/-- The image is taken and written, once no open row or remap is in its way, the victim leaves its region and re-enters the dispatcher (R85,
R89, R161, R163, R435). What the
sections hold is an open value. DEDUCED (log entry 44). -/
def State.saveTask (s0 : State) (tid : Nat) (t : Task) (k : Cut) : State :=
  let sections := imageSections s0.fresh
  let s := { s0 with fresh := s0.fresh + 1 }
  let len := 64 + t.launch.bytes.length + sections.length
  let units := (len + 65535) / 65536
  match s.poolFit units with
  | none => s.ckFails tid
  | some base =>
    if !s.poolOk base len then s.ckFails tid
    else if !s.rangeFree base len then s0 else
    let rem := s.remOf t
    let s := ((((s.closeRows t).settleBuses tid).emptyLatches tid t).refireAll tid).refireTraps tid k
    let img := s.image tid t k rem base units
    let s := s.writeAt .global base (imageHeader t rem len ++ t.launch.bytes ++ sections) false
    let s := s.setSch { s.sch with ckpts := BitVec.ofNat 16 (satTo 16 (s.sch.ckpts.toNat + 1)) }
    ((s.report t.launch evCheckpointed 0 (some t.region)).purge tid).hold t.launch true (some img)

/-- CHECKPOINT_SAVE. DEDUCED (log entry 44). -/
def execCheckpointSave (s : State) : Out :=
  match s.inp with
  | some (.checkpointSave tid) =>
    let s := { s with inp := none }
    match s.task? tid, s.cutOf tid with
    | some t, some k => if s.cutDone tid t k then .next (s.saveTask tid t k) else .next s
    | _, _ => .next s
  | _ => .next s

/-! ### Moving an image to its new region (R78, R89, R90) -/

/-- Where a restored task goes: displacement in elements, contexts and thread records, old to new. DEDUCED (log entry 45). -/
structure Move where
  dx : Int
  dy : Int
  ctxs : List (Nat × Nat)
  threads : List (Nat × Nat)
  deriving DecidableEq, Repr

def assoc (l : List (Nat × Nat)) (k : Nat) : Nat := ((l.find? fun x => x.1 == k).map (·.2)).getD k
def Move.elem (m : Move) (e : Nat) : Nat := elemAt ((elemX e : Int) + m.dx).toNat ((elemY e : Int) + m.dy).toNat
def Move.ctx (m : Move) (c : Nat) : Nat := assoc m.ctxs c
def Move.thread (m : Move) (n : Nat) : Nat := assoc m.threads n
def Move.key (m : Move) (k : Nat) : Nat := ctxKey (m.elem (k / 4)) (m.ctx (k % 4))
def Move.bed (m : Move) (b : Nat) : Nat := bedOf (m.elem ((bedElems b).headD 0))
def Move.src (m : Move) (tid src : Nat) : Nat :=
  if src < startSrc then edgeSrc (m.elem (src / 512)) (m.ctx (src / 128 % 4)) (src / 2 % 64) (src % 2)
  else if src < 2 ^ 24 then src
  else streamSrc tid (m.ctx ((src - 2 ^ 24) / 256 % 4)) ((src - 2 ^ 24) % 256)
def Move.tok (m : Move) (tid : Nat) (t : Token) : Token := { t with ctx := m.ctx t.ctx, src := m.src tid t.src }
/-- A drain token kept for an activation names its target in `src` (R133). -/
def Move.keptTok (m : Move) (t : Token) : Token := { t with ctx := m.ctx t.ctx, src := startSrc + m.elem (t.src - startSrc) }
def Move.iss (m : Move) (i : Issue) : Issue := { i with elem := m.elem i.elem, ctx := m.ctx i.ctx }
def Move.trap (m : Move) (r : TrapRec) : TrapRec :=
  { r with thread := m.thread r.thread, ctx := m.ctx r.ctx, elem := m.elem r.elem }
/-- A place of a role area moves with its element and context. -/
def Move.parts (m : Move) (k : PlaceKind) (ps : List (Nat × Nat)) : List (Nat × Nat) :=
  if k = .buffer then ps.map fun p => (m.key (p.1 / 65536) * 65536 + p.1 % 65536, p.2) else ps
def Move.done (m : Move) (p : Performed) : Performed := { p with elem := m.elem p.elem, parts := m.parts p.kind p.parts }
def Move.kept (m : Move) (k : Kept) : Kept :=
  { k with ctx := m.ctx k.ctx, performed := k.performed.map m.done, tokens := k.tokens.map m.keptTok }
def Move.effect (m : Move) : Effect → Effect
  | .spawn n p b c => .spawn (m.thread n) p b c
  | e => e
def Move.act (m : Move) (a : Act) : Act :=
  { a with thread := m.thread a.thread, ctx := m.ctx a.ctx
           fired := a.fired.map fun x => { x with node := m.elem (x.node / 64) * 64 + x.node % 64 }
           trap := a.trap.map m.trap, effects := a.effects.map m.effect, performed := a.performed.map m.done, kept := a.kept.map m.keptTok }
def Move.thr (m : Move) (t : Thread) : Thread :=
  { t with trapped := t.trapped.map m.trap, kept := t.kept.map m.kept, lodgeKept := t.lodgeKept.map m.kept, useKept := t.useKept.map m.kept }
def Move.group (m : Move) (g : Group) : Group :=
  { g with members := g.members.map m.thread, late := g.late.map m.thread, arrived := g.arrived.map fun x => (m.thread x.1, x.2), leaving := g.leaving.map m.thread }
def Move.snap (m : Move) (x : Snap) : Snap :=
  if x.kind = .buffer then { x with addr := m.key (x.addr / 65536) * 65536 + x.addr % 65536 } else x
def Move.heldOp (m : Move) (h : HeldOp) : HeldOp := { h with iss := m.iss h.iss, snap := h.snap.map m.snap }
def Move.access (m : Move) (x : Access) : Access :=
  { x with iss := m.iss x.iss
           parts := m.parts x.kind x.parts, snap := x.snap.map m.snap }
def Move.binding (m : Move) (tid : Nat) (b : Binding) : Binding :=
  { b with ctx := m.ctx b.ctx, tell := b.tell.map fun x => (m.iss x.1, x.2), owed := b.owed.map fun x => (m.iss x.1, x.2),
           inputs := b.inputs.map (m.tok tid) }
def Move.copy (m : Move) (c : Copy) : Copy := { c with elem := m.elem c.elem, ctx := m.ctx c.ctx, tell := c.tell.map m.iss }
def Move.array (m : Move) (x : ArraySt) : ArraySt :=
  { x with loads := x.loads.map fun l => { l with tell := m.iss l.tell }, assigns := x.assigns.map fun l => { l with tell := m.iss l.tell } }
def Move.tab (f : Nat → Nat) {α : Type} (t : Tab α) : Tab α := t.foldl (fun r (k, v) => Tab.set r (f k) v) []
def Move.node (m : Move) (n : Nat) : Nat := m.elem (n / 64) * 64 + n % 64
def Move.partials (m : Move) (ps : List Partial) : List Partial := ps.map fun p => { p with iss := p.iss.map m.iss }
def Move.tree (m : Move) (t : TreeSt) : TreeSt :=
  { t with nodes := Move.tab m.node (t.nodes.map fun (k, x) => (k, { x with inputs := m.partials x.inputs, sent := m.partials x.sent }))
           waitCount := Move.tab m.node t.waitCount, back := Move.tab m.node t.back
           paired := t.paired.map fun p => { p with node := m.node p.node }
           waits := t.waits.map fun w => { w with iss := m.iss w.iss } }

/-! ### Thread records (R77, R79) -/

/-- Records that an activation's SPAWNs hold until it commits (R324). -/
def Act.spawned (a : Act) : List Nat :=
  if a.committed || a.dead then [] else a.effects.filterMap fun e =>
    match e with
    | .spawn n _ _ _ => some n
    | _ => none
/-- Records in use or reserved in the package pool. -/
def State.recordsUsed (s : State) : List Nat :=
  s.tsk.threads.map (·.1) ++ (s.tsk.tasks.flatMap fun x => x.2.reserve) ++ s.tsk.acts.flatMap fun x => x.2.spawned
/-- DEDUCED (log entry 45). -/
def State.recordsFree (s : State) : Nat := 16384 - s.recordsUsed.length
/-- The `n` lowest free records. DEDUCED (log entry 45). -/
def State.takeRecords (s : State) (n : Nat) : List Nat :=
  let used := s.recordsUsed
  ((List.range 16384).filter fun k => !used.contains k).take n

/-! ### Restoring (R89, R90) -/

/-- What the re-drop of saved planes gives: the state with all of them in place, or the plane that fails arming, with the failure reported. -/
inductive Redropped where
  | ok (s : State)
  | bad (num : Nat) (s : State)
  deriving DecidableEq, Repr

/-- A launch, or a resumption, to a plane that is not installed, or past its last block, is an arming failure of that plane, recorded with code 9
(R254, R259). DEDUCED (log entry 61). -/
def State.noPlane (s : State) (num elem block : Nat) : State :=
  s.armReport num { code := 9, elem := elem, node := 0, which := 0, index := block }
/-- Drop the saved planes into the contexts they are given (R80, R89). -/
def State.redrop (s : State) (tid : Nat) (img : Saved) : List (Resident × Nat) → Redropped
  | [] => .ok s
  | (r, c) :: rest =>
    match s.task? tid with
    | none => .ok s
    | some t =>
      match s.plane? r.plane with
      | none => .bad r.plane (s.noPlane r.plane (t.elem 0 0) 0)
      | some pl =>
        match s.dropPlane tid t pl r.plane c none none with
        | (some _, s) => .bad r.plane s
        | (none, s) => State.redrop s tid img rest

/-- The saved role areas, error state and registers take their places (R89). -/
def State.putBanks (s : State) (m : Move) (img : Saved) : State :=
  let at_ := fun (a : Nat) => m.key (a / 65536) * 65536 + a % 65536
  let s := s.setMem { s.mem with
    bank := img.bank.foldl (fun b (a, v) => Tab.put 0 b (at_ a) v) s.mem.bank
    bankPois := img.bankPois.foldl (fun b k => Tab.put false b (at_ (k * 16) / 16) true) s.mem.bankPois }
  img.ctxs.foldl (fun s (k, x) =>
    let e := m.elem (k / 4)
    let c := m.ctx (k % 4)
    let y := s.ctx e c
    s.setCtx e c { y with latch := x.latch, flow := x.flow, fpStat := x.fpStat, gen := x.gen, lastSeed := x.lastSeed }) s

/-- The engines' parts of an image (R89, R388, R428). -/
def State.putEngines (s : State) (m : Move) (img : Saved) : State :=
  let tid := img.tid
  let tc := fun (k : Nat) => k / 4 * 4 + m.ctx (k % 4)
  s.setEng { s.eng with
    bindings := s.eng.bindings ++ img.bindings.map (m.binding tid)
    fifo := img.fifo.foldl (fun t (k, v) => Tab.set t (tc (k / 256) * 256 + k % 256) v) s.eng.fifo
    copies := s.eng.copies ++ img.copies.map m.copy
    arrays := img.arrays.foldl (fun t (k, x) => Tab.set t (tc k) (m.array x)) s.eng.arrays
    beds := img.beds.foldl (fun t (b, x) => Tab.set t (m.bed b) { x with ctx := m.ctx x.ctx }) s.eng.beds
    trees := img.trees.foldl (fun t (k, x) => Tab.set t (tc (k / 16) * 16 + k % 16) (m.tree x)) s.eng.trees
    stash := s.eng.stash ++ img.stash.map fun x => { x with st := m.tree x.st }
    rounds := s.eng.rounds ++ img.rounds.map fun r => { r with thread := m.thread r.thread, elem := m.elem r.elem } }

/-- Frames of the saved activations (R150); none where a bank has no room. -/
def State.putFrames (s : State) (t : Task) : List (Nat × Act) → Option State
  | [] => some s
  | (aid, a) :: rest =>
    match s.planeOfAct a with
    | none => State.putFrames s t rest
    | some pl => (s.allocFrames t a.ctx aid (pl.blockNodes a.block)).bind fun s => State.putFrames s t rest

/-- The tokens of the cut wait for their consumers, their edges numbered afresh. DEDUCED (log entry 45). -/
def State.putTokens (s : State) (m : Move) (img : Saved) : State :=
  img.tokens.foldl (fun s (e, t) =>
    let t := m.tok img.tid t
    let (q, s) := if t.src = startSrc then (t.seq, s) else s.nextSeq t.src
    s.setFab { s.fab with chan := s.fab.chan ++ [(m.elem e, { t with seq := q })] }) s

/-- What follows the re-drop of a saved task's planes: everything else of the image takes its place; none where its frames have no room (R89,
R90, R150). DEDUCED (log entry 45). -/
def State.restoreRest (s : State) (img : Saved) (m : Move) : Option State :=
  let old := img.task
  let tid := img.tid
  let s := s.updTask tid fun t => { t with planes := t.planes.map fun r =>
    { r with used := ((old.planes.find? fun o => o.plane == r.plane).map (·.used)).getD r.used } }
  let acts := img.acts.map fun x => (x.1, m.act x.2)
  (s.putFrames (((s.task? tid)).getD old) acts).map fun s =>
  let s := (s.putBanks m img).putEngines m img
  let ths := img.threads.map fun x => (m.thread x.1, m.thr x.2)
  let s := s.setTsk { s.tsk with
    threads := ths.foldl (fun r (k, v) => Tab.set r k v) s.tsk.threads
    acts := acts.foldl (fun r (k, v) => Tab.set r k v) s.tsk.acts
    lodgeQueue := s.tsk.lodgeQueue ++ ths.filterMap fun x => if x.2.lodge then x.2.trapped else none }
  let s := s.setFab { s.fab with
    nodes := img.nodes.foldl (fun r (k, v) => Tab.set r (nodeKey (k / 1048576) (m.elem (k / 64 % 16384)) (k % 64)) v) s.fab.nodes
    held := s.fab.held ++ img.held.map m.heldOp }
  let s := s.setMem { s.mem with acc := s.mem.acc ++ img.acc.map m.access }
  let s := s.putTokens m img
  let s := (ths.map (·.1)).foldl State.deliverTrap s
  acts.foldl (fun s (aid, a) => (s.actNodes a).foldl (fun s (e, n) => s.releaseNode aid e a.ctx n) s) s
/-- A saved task takes its place at the origin (`ox`, `oy`), its planes in the contexts `cs` (R89, R90).
DEDUCED (log entry 45). -/
def State.restore (s : State) (img : Saved) (ox oy : Nat) (cs : List (Resident × Nat)) : Option Redropped :=
  let old := img.task
  let tid := img.tid
  let names := img.threads.map (·.1) ++ old.reserve ++ img.acts.flatMap fun x => x.2.spawned
  let used := s.recordsUsed
  let fresh := if names.all fun n => !used.contains n then names else s.takeRecords names.length
  let m : Move := { dx := ((ox : Int) - old.ox) * 8, dy := ((oy : Int) - old.oy) * 8, ctxs := cs.map fun x => (x.1.ctx, x.2),
                    threads := names.zip fresh }
  let logs := old.planes.foldl (fun l r => if r.log.isEmpty then l else Tab.set l r.plane r.log) old.logs
  let t : Task := { old with ox := ox, oy := oy, planes := [], logs := logs, reserve := old.reserve.map m.thread, estUs := img.rem,
                             estAt := s.units, estWas := img.rem, estWasAt := s.units, estCyc := s.cycles, placedAt := s.units, quantumAt := s.units, past := false, phase := .running,
                             groups := old.groups.map fun g => (g.1, m.group g.2) }
  match (s.setTask tid t).redrop tid img cs with
  | .bad n s => some (.bad n s)
  | .ok s => (s.restoreRest img m).map .ok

---------------

Problem details:
Set down again, word for word, the stretch of records from the line with "def State.putTokens (s" to the line with "threads := ths.foldl", both of those lines included.

Written solution:
def State.putTokens (s : State) (m : Move) (img : Saved) : State :=
  img.tokens.foldl (fun s (e, t) =>
    let t := m.tok img.tid t
    let (q, s) := if t.src = startSrc then (t.seq, s) else s.nextSeq t.src
    s.setFab { s.fab with chan := s.fab.chan ++ [(m.elem e, { t with seq := q })] }) s

/-- What follows the re-drop of a saved task's planes: everything else of the image takes its place; none where its frames have no room (R89,
R90, R150). DEDUCED (log entry 45). -/
def State.restoreRest (s : State) (img : Saved) (m : Move) : Option State :=
  let old := img.task
  let tid := img.tid
  let s := s.updTask tid fun t => { t with planes := t.planes.map fun r =>
    { r with used := ((old.planes.find? fun o => o.plane == r.plane).map (·.used)).getD r.used } }
  let acts := img.acts.map fun x => (x.1, m.act x.2)
  (s.putFrames (((s.task? tid)).getD old) acts).map fun s =>
  let s := (s.putBanks m img).putEngines m img
  let ths := img.threads.map fun x => (m.thread x.1, m.thr x.2)
  let s := s.setTsk { s.tsk with
    threads := ths.foldl (fun r (k, v) => Tab.set r k v) s.tsk.threads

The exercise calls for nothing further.